By District Energy posted 06-14-2022 16:50


News and Tribune


With environmental groups continuing to pressure utilities to develop and adopt cleaner and more cost-effective technologies for generating and delivering energy to the nation’s power grid, a joint research project based in Indiana may offer a road map for utilizing nuclear energy as part of a “green portfolio.”

In late April, Purdue University and Duke Energy announced a plan to jointly explore the feasibility of using nuclear energy to meet long-term energy needs at the university’s West Lafayette campus.

The research project focuses on studying power produced through small modular reactors (SMRs), which the International Atomic Energy Agency has indicated are among the most promising technologies when it comes to nuclear power.

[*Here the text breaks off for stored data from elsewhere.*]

-- ==== Sys2Proof/Laws/KeptCounters.lean ====
section
/-!
SUPPORT. What the operations of Machine/Counters.lean keep.
-/
set_option linter.unusedTactic false
set_option linter.unreachableTactic false
set_option linter.unusedVariables false
set_option linter.tactic.unusedName false
namespace Sys2Proof.Machine
variable {μ : Marks} {κ : List Instr}

theorem State.halfNext_kept {s : State} {q : Nat} (hk : s.Kept μ κ) : (State.halfNext s q).2.Kept μ κ := by
  unfold State.halfNext
  split
  · assumption
  · extract_lets old wrapped ctrs rowed cu
    have hc : SMap.Canon (fun _ => 0) ctrs := by
      unfold ctrs
      split
      · exact hk.canonCtrs
      · exact SMap.canon_set _ hk.canonCtrs rfl
    exact { hk with canonCtrs := hc }

theorem State.landSnap_kept {s : State} (hk : s.Kept μ κ) : (State.landSnap s).Kept μ κ := by
  unfold State.landSnap
  repeat' with_reducible first
      | assumption | apply foldl_kept | intro _
      | (extract_lets +onlyGivenNames x; first | (refine State.Kept.cut (m := μ) (q := κ) (s := x) ?_ fun hx => ?_; (on_goal 2 => clear_value x); (on_goal 1 => unfold x; clear x)) | (refine State.Kept.cut (m := μ) (q := κ) (s := x.2) ?_ fun hx => ?_; (on_goal 2 => clear_value x); (on_goal 1 => unfold x; clear x)) | clear_value x)
      | (fail_if_no_progress (apply kept_mk))

theorem State.losePortCtrs_kept {s : State} {c : Nat} (hk : s.Kept μ κ) : (State.losePortCtrs s c).Kept μ κ := by
  unfold State.losePortCtrs
  repeat' with_reducible first
      | assumption | apply State.clearCtrs_kept

theorem State.snapRelease_kept {s : State} (hk : s.Kept μ κ) : (State.snapRelease s).Kept μ κ := by
  unfold State.snapRelease
  repeat' with_reducible first
      | assumption
      | (extract_lets +onlyGivenNames x; first | (refine State.Kept.cut (m := μ) (q := κ) (s := x) ?_ fun hx => ?_; (on_goal 2 => clear_value x); (on_goal 1 => unfold x; clear x)) | clear_value x)
      | (fail_if_no_progress (apply kept_mk))

theorem execCounterHalfPresent_kept {dt idx sub row : Nat} {s : State} (hk : s.Kept μ κ) :
    ResKept μ κ (execCounterHalfPresent dt idx sub row s) := by
  unfold execCounterHalfPresent
  repeat' with_reducible first
      | assumption | apply resKept_next | apply State.elapse_kept | apply State.fifoGrew_kept
      | (extract_lets +onlyGivenNames x; first | (refine State.Kept.cut (m := μ) (q := κ) (s := x) ?_ fun hx => ?_; (on_goal 2 => clear_value x); (on_goal 1 => unfold x; clear x)) | clear_value x)
      | split | (fail_if_no_progress (apply kept_mk))

end Sys2Proof.Machine
end

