-- ==== Sys2Proof/Laws/KeptDoor.lean ====
section
/-!
SUPPORT. What the operations of Machine/Door.lean keep.
-/
set_option linter.unusedTactic false
set_option linter.unreachableTactic false
set_option linter.unusedVariables false
set_option linter.tactic.unusedName false
namespace Sys2Proof.Machine
variable {μ : Marks} {κ : List Instr}

theorem State.setDoorRow_kept {s : State} {c r : Nat} {w : DoorRow} (hk : s.Kept μ κ) (t_clusterRx : μ.clusterRx = none := by assumption) :
    (State.setDoorRow s c r w).Kept μ κ := by
  unfold State.setDoorRow
  repeat' with_reducible first
      | assumption | apply State.updClRx_kept | (fail_if_no_progress (apply kept_mk))

theorem State.doorClear_kept {s : State} {c r : Nat} (hk : s.Kept μ κ) (t_clusterRx : μ.clusterRx = none := by assumption) :
    (State.doorClear s c r).Kept μ κ := by
  unfold State.doorClear
  repeat' with_reducible first
      | assumption | apply State.setDoorRow_kept
      | (extract_lets +onlyGivenNames x; first | (refine State.Kept.cut (m := μ) (q := κ) (s := x) ?_ fun hx => ?_; (on_goal 2 => clear_value x); (on_goal 1 => unfold x; clear x)) | clear_value x)
      | (fail_if_no_progress (apply kept_mk))

theorem State.updDoor_kept {s : State} {c : Nat} {f : DoorUnit → DoorUnit} (hk : s.Kept μ κ) (t_clusterRx : μ.clusterRx = none := by assumption) :
    (State.updDoor s c f).Kept μ κ := by
  unfold State.updDoor
  repeat' with_reducible first
      | assumption | apply State.updClRx_kept | (fail_if_no_progress (apply kept_mk))

theorem State.doorSchedule_kept {s : State} {c : Nat} (hk : s.Kept μ κ) (t_clusterRx : μ.clusterRx = none := by assumption) :
    (State.doorSchedule s c).Kept μ κ := by
  unfold State.doorSchedule
  repeat' with_reducible first
      | assumption | apply State.updDoor_kept
      | (extract_lets +onlyGivenNames x; first | (refine State.Kept.cut (m := μ) (q := κ) (s := x) ?_ fun hx => ?_; (on_goal 2 => clear_value x); (on_goal 1 => unfold x; clear x)) | clear_value x)
      | split | (fail_if_no_progress (apply kept_mk))

theorem State.doorCold_kept {s : State} {c : Nat} (hk : s.Kept μ κ) (t_clusterRx : μ.clusterRx = none := by assumption) :
    (State.doorCold s c).Kept μ κ := by
  unfold State.doorCold
  repeat' with_reducible first
      | assumption | apply State.doorSchedule_kept | apply State.updDoor_kept | (fail_if_no_progress (apply kept_mk))

theorem State.parityErr_kept {s : State} {c r : Nat} (hk : s.Kept μ κ) (t_clusterRx : μ.clusterRx = none := by assumption) (t_twin : μ.twin = none := by assumption) :
    (State.parityErr s c r).Kept μ κ := by
  unfold State.parityErr
  repeat' with_reducible first
      | assumption | apply State.updDoor_kept | apply State.raiseOnce_kept | apply State.bump_kept
      | (extract_lets +onlyGivenNames x; first | (refine State.Kept.cut (m := μ) (q := κ) (s := x) ?_ fun hx => ?_; (on_goal 2 => clear_value x); (on_goal 1 => unfold x; clear x)) | clear_value x)
      | split | (fail_if_no_progress (apply kept_mk))

theorem State.doorLookup_kept {s : State} {c mac vid : Nat} {kinds : List Nat} (hk : s.Kept μ κ) (t_clusterRx : μ.clusterRx = none := by assumption) (t_twin : μ.twin = none := by assumption) :
    (State.doorLookup s c mac vid kinds).2.Kept μ κ := by
  unfold State.doorLookup
  repeat' with_reducible first
      | assumption | apply State.parityErr_kept | apply foldl_kept | intro _
      | (extract_lets +onlyGivenNames x; first | (refine State.Kept.cut (m := μ) (q := κ) (s := x) ?_ fun hx => ?_; (on_goal 2 => clear_value x); (on_goal 1 => unfold x; clear x)) | clear_value x)

theorem State.doorDest_kept {s : State} {p vid da : Nat} {out : DoorOut} (hk : s.Kept μ κ) (t_clusterRx : μ.clusterRx = none := by assumption) (t_twin : μ.twin = none := by assumption) :
    (State.doorDest s p vid da out).2.Kept μ κ := by
  unfold State.doorDest
  repeat' with_reducible first
      | assumption | apply State.doorLookup_kept | apply State.bumpPort_kept
      | (extract_lets +onlyGivenNames x; first | (refine State.Kept.cut (m := μ) (q := κ) (s := x) ?_ fun hx => ?_; (on_goal 2 => clear_value x); (on_goal 1 => unfold x; clear x)) | (refine State.Kept.cut (m := μ) (q := κ) (s := x.2) ?_ fun hx => ?_; (on_goal 2 => clear_value x); (on_goal 1 => unfold x; clear x)) | clear_value x)
      | split | (fail_if_no_progress (apply kept_mk))

theorem State.doorPunt_kept {s : State} {p source : Nat} (hk : s.Kept μ κ) : (State.doorPunt s p source).2.Kept μ κ := by
  unfold State.doorPunt
  repeat' with_reducible first
      | assumption | apply State.bumpPort_kept
      | (extract_lets +onlyGivenNames x; first | (refine State.Kept.cut (m := μ) (q := κ) (s := x) ?_ fun hx => ?_; (on_goal 2 => clear_value x); (on_goal 1 => unfold x; clear x)) | clear_value x)
      | split | (fail_if_no_progress (apply kept_mk))

theorem State.doorDecide_kept {s : State} {p sa da fvid : Nat} (hk : s.Kept μ κ) (t_clusterRx : μ.clusterRx = none := by assumption) (t_twin : μ.twin = none := by assumption) :
    (State.doorDecide s p sa da fvid).2.Kept μ κ := by
  unfold State.doorDecide
  repeat' with_reducible first
      | assumption | apply State.bumpPort_kept | apply State.doorLookup_kept | apply State.raiseOnce_kept | apply State.doorDest_kept
      | apply State.doorPunt_kept | intro _
      | (extract_lets +onlyGivenNames x; first | (refine State.Kept.cut (m := μ) (q := κ) (s := x) ?_ fun hx => ?_; (on_goal 2 => clear_value x); (on_goal 1 => unfold x; clear x)) | (refine State.Kept.cut (m := μ) (q := κ) (s := x.2) ?_ fun hx => ?_; (on_goal 2 => clear_value x); (on_goal 1 => unfold x; clear x)) | (have _f : _ → _ := x; clear _f) | clear_value x | skip)
      | split | (fail_if_no_progress (apply kept_mk)) | (dsimp -zeta +zetaDelta only)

“No other option holds as much potential to provide reliable, adequate electric power with zero carbon emissions,” Purdue President Mitch Daniels said in a news release.

Although there are no SMRs in commercial production, a design approved last fall by the U.S. Nuclear Regulatory Commission could accelerate production, lower costs and improve safety over traditional reactors. Other designs would allow the reactors to be built with the ability to produce between 50 and 300 megawatts of electricity — instead of the nearly 1,000 megawatts generated by traditional nuclear reactors.

“While there are various designs in SMRs, the physics behind the technology is nothing new,” said Dr. Seungjin Kim, head of the School of Nuclear Engineering at Purdue and one of the university’s lead researchers on the project.